=== About this task ===
Among the lines below, some may hold the word "first"; state how many do, giving only the number.

══ Data for processing

-- ==== Sys2Proof/Laws/Granary.lean ====
section
/-!
SUPPORT. What every operation keeps, and the Granary's operations: they keep it.
-/
namespace Sys2Proof.Machine

theorem TiersOk.of_cells {cells cells' : List Host.Cell} {lines : List GLine} (h : TiersOk cells lines)
    (hw : Memory.wf cells' = true) : TiersOk cells' lines := ⟨hw, h.once, h.inside⟩

theorem TiersOk.of_lines {cells : List Host.Cell} {lines lines' : List GLine} (h : TiersOk cells lines)
    (ho : (lines'.map GLine.line).Nodup) (hi : ∀ g ∈ lines', ∀ c ∈ g.dirty, c.1 / 256 = g.line) : TiersOk cells lines' :=
  ⟨h.cells, ho, hi⟩

theorem Fuses.Grew.refl (a : Fuses) : a.Grew a := ⟨rfl, rfl, rfl, rfl, fun _ _ h => h, fun _ h => h⟩

theorem Fuses.Grew.trans {a b c : Fuses} (h : a.Grew b) (h' : b.Grew c) : a.Grew c :=
  ⟨h'.gradeB.trans h.gradeB, h'.serial.trans h.serial, h'.trimMv.trans h.trimMv, h'.production.trans h.production,
    fun k d hd => h'.digest k d (h.digest k d hd), fun k hr => h'.revoked k (h.revoked k hr)⟩

/-- What every operation keeps of the state `s0` it began in: the memory tiers in order, the fuses only burnt further, the output
only longer, the free values' counter not lower, the queue of commands as it was. -/
structure Kept (s0 : State) (cells : List Host.Cell) (lines : List GLine) (fuses : Fuses) (out : List OutMsg) (count : Nat)
    (pending : List Instr) : Prop where
  tiers : TiersOk cells lines
  fuses : s0.fuses.Grew fuses
  out : s0.out <+: out
  count : s0.freeCount ≤ count
  pending : pending = s0.pending

/-- `s` is reached from `s0` by operations that keep. -/
abbrev State.Keeps (s0 s : State) : Prop := Kept s0 s.mem.cells s.mem.lines s.fuses s.out s.freeCount s.pending

theorem State.Keeps.start {s : State} (h : s.mem.Ok) : s.Keeps s :=
  ⟨h, Fuses.Grew.refl _, List.prefix_refl _, Nat.le_refl _, rfl⟩

theorem Kept.of_tiers {s0 : State} {c c' l l' f o n q} (h : Kept s0 c l f o n q) (ht : TiersOk c' l') : Kept s0 c' l' f o n q :=
  ⟨ht, h.fuses, h.out, h.count, h.pending⟩

theorem Kept.of_cells {s0 : State} {c c' l f o n q} (h : Kept s0 c l f o n q) (hw : Memory.wf c' = true) :
    Kept s0 c' l f o n q := h.of_tiers (h.tiers.of_cells hw)

theorem Kept.put {s0 : State} {c l f o n q} (h : Kept s0 c l f o n q) (a : Nat) (bs : List Byte) :
    Kept s0 (cellsPut c a bs) l f o n q := h.of_cells (cellsPut_wf h.tiers.cells a bs)

theorem Kept.zero {s0 : State} {c l f o n q} (h : Kept s0 c l f o n q) (a k : Nat) : Kept s0 (cellsZero c a k) l f o n q :=
  h.of_cells (cellsZero_wf h.tiers.cells a k)

theorem Kept.filter_cells {s0 : State} {c l f o n q} (h : Kept s0 c l f o n q) (p : Host.Cell → Bool) :
    Kept s0 (c.filter p) l f o n q := h.of_cells (filter_wf p h.tiers.cells)

theorem Kept.no_lines {s0 : State} {c l f o n q} (h : Kept s0 c l f o n q) : Kept s0 c [] f o n q :=
  h.of_tiers ⟨h.tiers.cells, List.nodup_nil, by intro g hg; cases hg⟩

theorem Kept.of_lines {s0 : State} {c l l' f o n q} (h : Kept s0 c l f o n q) (ho : (l'.map GLine.line).Nodup)
    (hi : ∀ g ∈ l', ∀ x ∈ g.dirty, x.1 / 256 = g.line) : Kept s0 c l' f o n q := h.of_tiers (h.tiers.of_lines ho hi)

theorem Kept.filter_lines {s0 : State} {c l f o n q} (h : Kept s0 c l f o n q) (p : GLine → Bool) :
    Kept s0 c (l.filter p) f o n q :=
  h.of_lines (h.tiers.once.sublist ((List.filter_sublist).map _)) (fun g hg => h.tiers.inside g (List.mem_filter.mp hg).1)

theorem Kept.send {s0 : State} {c l f o n q} (h : Kept s0 c l f o n q) (m : OutMsg) : Kept s0 c l f (o ++ [m]) n q :=
  ⟨h.tiers, h.fuses, h.out.trans (List.prefix_append _ _), h.count, h.pending⟩

theorem Kept.draw {s0 : State} {c l f o n q} (h : Kept s0 c l f o n q) : Kept s0 c l f o (n + 1) q :=
  ⟨h.tiers, h.fuses, h.out, Nat.le_succ_of_le h.count, h.pending⟩

theorem Kept.burn {s0 : State} {c l f f' o n q} (h : Kept s0 c l f o n q) (hf : f.Grew f') : Kept s0 c l f' o n q :=
  ⟨h.tiers, h.fuses.trans hf, h.out, h.count, h.pending⟩

variable {s0 : State}

/-- A line found resident is in the Granary under its number. -/
theorem State.resident_mem {s : State} {l : Nat} {g : GLine} (h : s.resident l = some g) : g ∈ s.mem.lines ∧ g.line = l := by
  refine ⟨List.mem_of_find?_eq_some h, ?_⟩
  simpa using List.find?_some h

theorem State.resident_none {s : State} {l : Nat} (h : s.resident l = none) : ∀ g ∈ s.mem.lines, g.line ≠ l := by
  intro g hg he
  have := List.find?_eq_none.mp h g hg
  simp [he] at this

@[simp] theorem State.clearPoison_cells (s : State) (l : Nat) : (s.clearPoison l).mem.cells = s.mem.cells := rfl
@[simp] theorem State.clearPoison_lines (s : State) (l : Nat) : (s.clearPoison l).mem.lines = s.mem.lines := rfl
@[simp] theorem State.bumped_mem (s : State) (a n : Nat) : (s.bump a n).mem = s.mem := rfl
@[simp] theorem State.counted_mem (s : State) (a : Nat) : (s.tick1 a).mem = s.mem := rfl
@[simp] theorem State.logged_mem (s : State) (c r d : Nat) (w : Bool) : (s.log c r d w).mem = s.mem := rfl
@[simp] theorem State.dropLine_lines (s : State) (l : Nat) :
    (s.dropLine l).mem.lines = s.mem.lines.filter (fun g => g.line != l) := rfl
@[simp] theorem State.dropLine_cells (s : State) (l : Nat) : (s.dropLine l).mem.cells = s.mem.cells := rfl

theorem State.clearPoison_keeps (s : State) (l : Nat) (h : s0.Keeps s) : s0.Keeps (s.clearPoison l) := h

theorem foldr_put_wf {m : List Host.Cell} (d : List Host.Cell) (h : Memory.wf m = true) :
    Memory.wf (d.foldr (fun c m => cellPut m c.1 c.2) m) = true := by
  induction d with
  | nil => exact h
  | cons c rest ih => exact cellPut_wf ih c.1 c.2

@[simp] theorem State.writeback_lines (s : State) (g : GLine) : (s.writeback g).mem.lines = s.mem.lines := by
  unfold State.writeback; split
  · rfl
  · split <;> rfl

theorem State.writeback_keeps (s : State) (g : GLine) (h : s0.Keeps s) : s0.Keeps (s.writeback g) := by
  unfold State.writeback; split
  · exact h
  · split
    · exact h
    · exact Kept.of_cells h (foldr_put_wf g.dirty h.tiers.cells)

theorem State.dropLine_keeps (s : State) (l : Nat) (h : s0.Keeps s) : s0.Keeps (s.dropLine l) := Kept.filter_lines h _

theorem State.evict_keeps (s : State) (g : GLine) (h : s0.Keeps s) : s0.Keeps (s.evict g) :=
  State.dropLine_keeps _ _ (State.writeback_keeps s g h)

theorem State.evict_lines_subset (s : State) (g : GLine) : ∀ x ∈ (s.evict g).mem.lines, x ∈ s.mem.lines := by
  intro x hx
  simp only [State.evict, State.dropLine_lines, State.writeback_lines] at hx
  exact (List.mem_filter.mp hx).1

theorem State.makeRoom_keeps (s : State) (l : Nat) (cls : LineClass) (h : s0.Keeps s) : s0.Keeps (s.makeRoom l cls) := by
  unfold State.makeRoom
  dsimp only
  repeat' split
  all_goals first | exact h | exact State.evict_keeps _ _ h

theorem State.makeRoom_lines_subset (s : State) (l : Nat) (cls : LineClass) :
    ∀ x ∈ (s.makeRoom l cls).mem.lines, x ∈ s.mem.lines := by
  unfold State.makeRoom
  dsimp only
  repeat' split
  all_goals first | exact fun x hx => hx | exact State.evict_lines_subset _ _

theorem TiersOk.add_line {cells : List Host.Cell} {lines : List GLine} (h : TiersOk cells lines) (g : GLine)
    (hn : ∀ x ∈ lines, x.line ≠ g.line) (hd : ∀ c ∈ g.dirty, c.1 / 256 = g.line) :
    TiersOk cells (g :: lines) ∧ TiersOk cells (lines ++ [g]) := by
  have hi : ∀ x, x ∈ lines ∨ x = g → ∀ c ∈ x.dirty, c.1 / 256 = x.line := by
    rintro x (hx | rfl)
    · exact h.inside x hx
    · exact hd
  constructor
  · refine h.of_lines ?_ ?_
    · simp only [List.map_cons, List.nodup_cons, List.mem_map, not_exists, not_and]
      exact ⟨fun x hx he => hn x hx he, h.once⟩
    · intro x hx
      exact hi x (by simpa [or_comm] using hx)
  · refine h.of_lines ?_ ?_
    · rw [List.map_append, List.nodup_append]
      refine ⟨h.once, by simp, ?_⟩
      intro a ha b hb
      obtain ⟨x, hx, rfl⟩ := List.mem_map.mp ha
      simp only [List.map_cons, List.map_nil, List.mem_singleton] at hb
      subst hb
      exact hn x hx
    · intro x hx
      exact hi x (by simpa using hx)

theorem Kept.add_line {c l f o n q} (h : Kept s0 c l f o n q) (g : GLine) (hn : ∀ x ∈ l, x.line ≠ g.line)
    (hd : ∀ x ∈ g.dirty, x.1 / 256 = g.line) : Kept s0 c (g :: l) f o n q ∧ Kept s0 c (l ++ [g]) f o n q :=
  ⟨h.of_tiers (h.tiers.add_line g hn hd).1, h.of_tiers (h.tiers.add_line g hn hd).2⟩

theorem State.allocate_keeps (s : State) (l hint : Nat) (mark : Option Nat) (h : s0.Keeps s) (hn : s.resident l = none) :
    s0.Keeps (s.allocate l hint mark) := by
  unfold State.allocate placeLine
  dsimp only
  have h' := State.makeRoom_keeps s l ((s.hintClass hint).getD .normal) h
  have := Kept.add_line h'
    { line := l, secure := (s.makeRoom l ((s.hintClass hint).getD .normal)).lineSecure l, cls := (s.hintClass hint).getD .normal
      poison := (s.makeRoom l ((s.hintClass hint).getD .normal)).mem.poison.contains l, mark := mark }
    (fun x hx => State.resident_none hn x (State.makeRoom_lines_subset _ _ _ x hx)) (by simp)
  split
  · exact this.1
  · exact this.2

theorem State.hit_keeps (s : State) (g : GLine) (hint : Nat) (who : Option Nat) (w : Bool) (h : s0.Keeps s) (hg : g ∈ s.mem.lines) :
    s0.Keeps (s.hit g hint who w) := by
  unfold State.hit
  dsimp only
  generalize hg' : ({ g with cls := _, mark := _ } : GLine) = g'
  have e1 : g'.line = g.line := by rw [← hg']
  have e2 : g'.dirty = g.dirty := by rw [← hg']
  have h' := Kept.filter_lines h (fun x => x.line != g.line)
  have := Kept.add_line h' g' (by intro x hx; simp at hx; rw [e1]; exact hx.2) (by rw [e1, e2]; exact h.tiers.inside g hg)
  split
  · exact this.1
  · exact this.2

theorem State.touchRead_keeps (s : State) (l hint : Nat) (who : Option Nat) (h : s0.Keeps s) : s0.Keeps (s.touchRead l hint who) := by
  unfold State.touchRead
  split
  · rename_i g hg
    exact State.hit_keeps _ g hint who false h (State.resident_mem hg).1
  · rename_i hn
    exact State.allocate_keeps _ l hint _ h hn

theorem State.storeLine_keeps (s : State) (l a : Nat) (bs : List Byte) (clean : Bool) (h : s0.Keeps s) :
    s0.Keeps (s.storeLine l a bs clean) := by
  unfold State.storeLine
  refine Kept.of_lines h ?_ ?_
  · rw [List.map_map]
    have : (GLine.line ∘ fun (g : GLine) => if (g.line == l) = true then
        { g with dirty := ((List.range bs.length).map (fun i => (a + i, bs.getD i 0))).filter (fun c => c.1 / 256 == l) ++
                    g.dirty.filter (fun c => !(decide (a ≤ c.1) && decide (c.1 < a + bs.length)))
                 poison := if clean then false else g.poison } else g) = GLine.line := by
      funext g; simp only [Function.comp]; split <;> rfl
    rw [this]
    exact h.tiers.once
  · intro g hg c hc
    obtain ⟨g0, hg0, rfl⟩ := List.mem_map.mp hg
    by_cases hl : (g0.line == l) = true
    · simp only [hl, if_true] at hc ⊢
      rcases List.mem_append.mp hc with h1 | h1
      · have := (List.mem_filter.mp h1).2
        simp only [beq_iff_eq] at this hl
        rw [this, hl]
      · exact h.tiers.inside g0 hg0 c ((List.mem_filter.mp h1).1)
    · simp only [hl] at hc ⊢
      exact h.tiers.inside g0 hg0 c hc

theorem State.touchWrite_keeps (s : State) (l a : Nat) (bs : List Byte) (hint : Nat) (who : Option Nat) (h : s0.Keeps s) :
    s0.Keeps (s.touchWrite l a bs hint who).2 := by
  unfold State.touchWrite
  dsimp only
  split
  · exact h
  · apply State.storeLine_keeps
    have : ∀ t : State, s0.Keeps t → s0.Keeps (if (a % 256 == 0 && bs.length == 256) = true then t.clearPoison l else t) := by
      intro t ht; split
      · exact State.clearPoison_keeps t l ht
      · exact ht
    apply this
    split
    · rename_i g hg
      exact State.hit_keeps _ g hint who true h (State.resident_mem hg).1
    · rename_i hn
      exact State.allocate_keeps _ l hint _ h hn

end Sys2Proof.Machine
end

════

=== Written response ===
2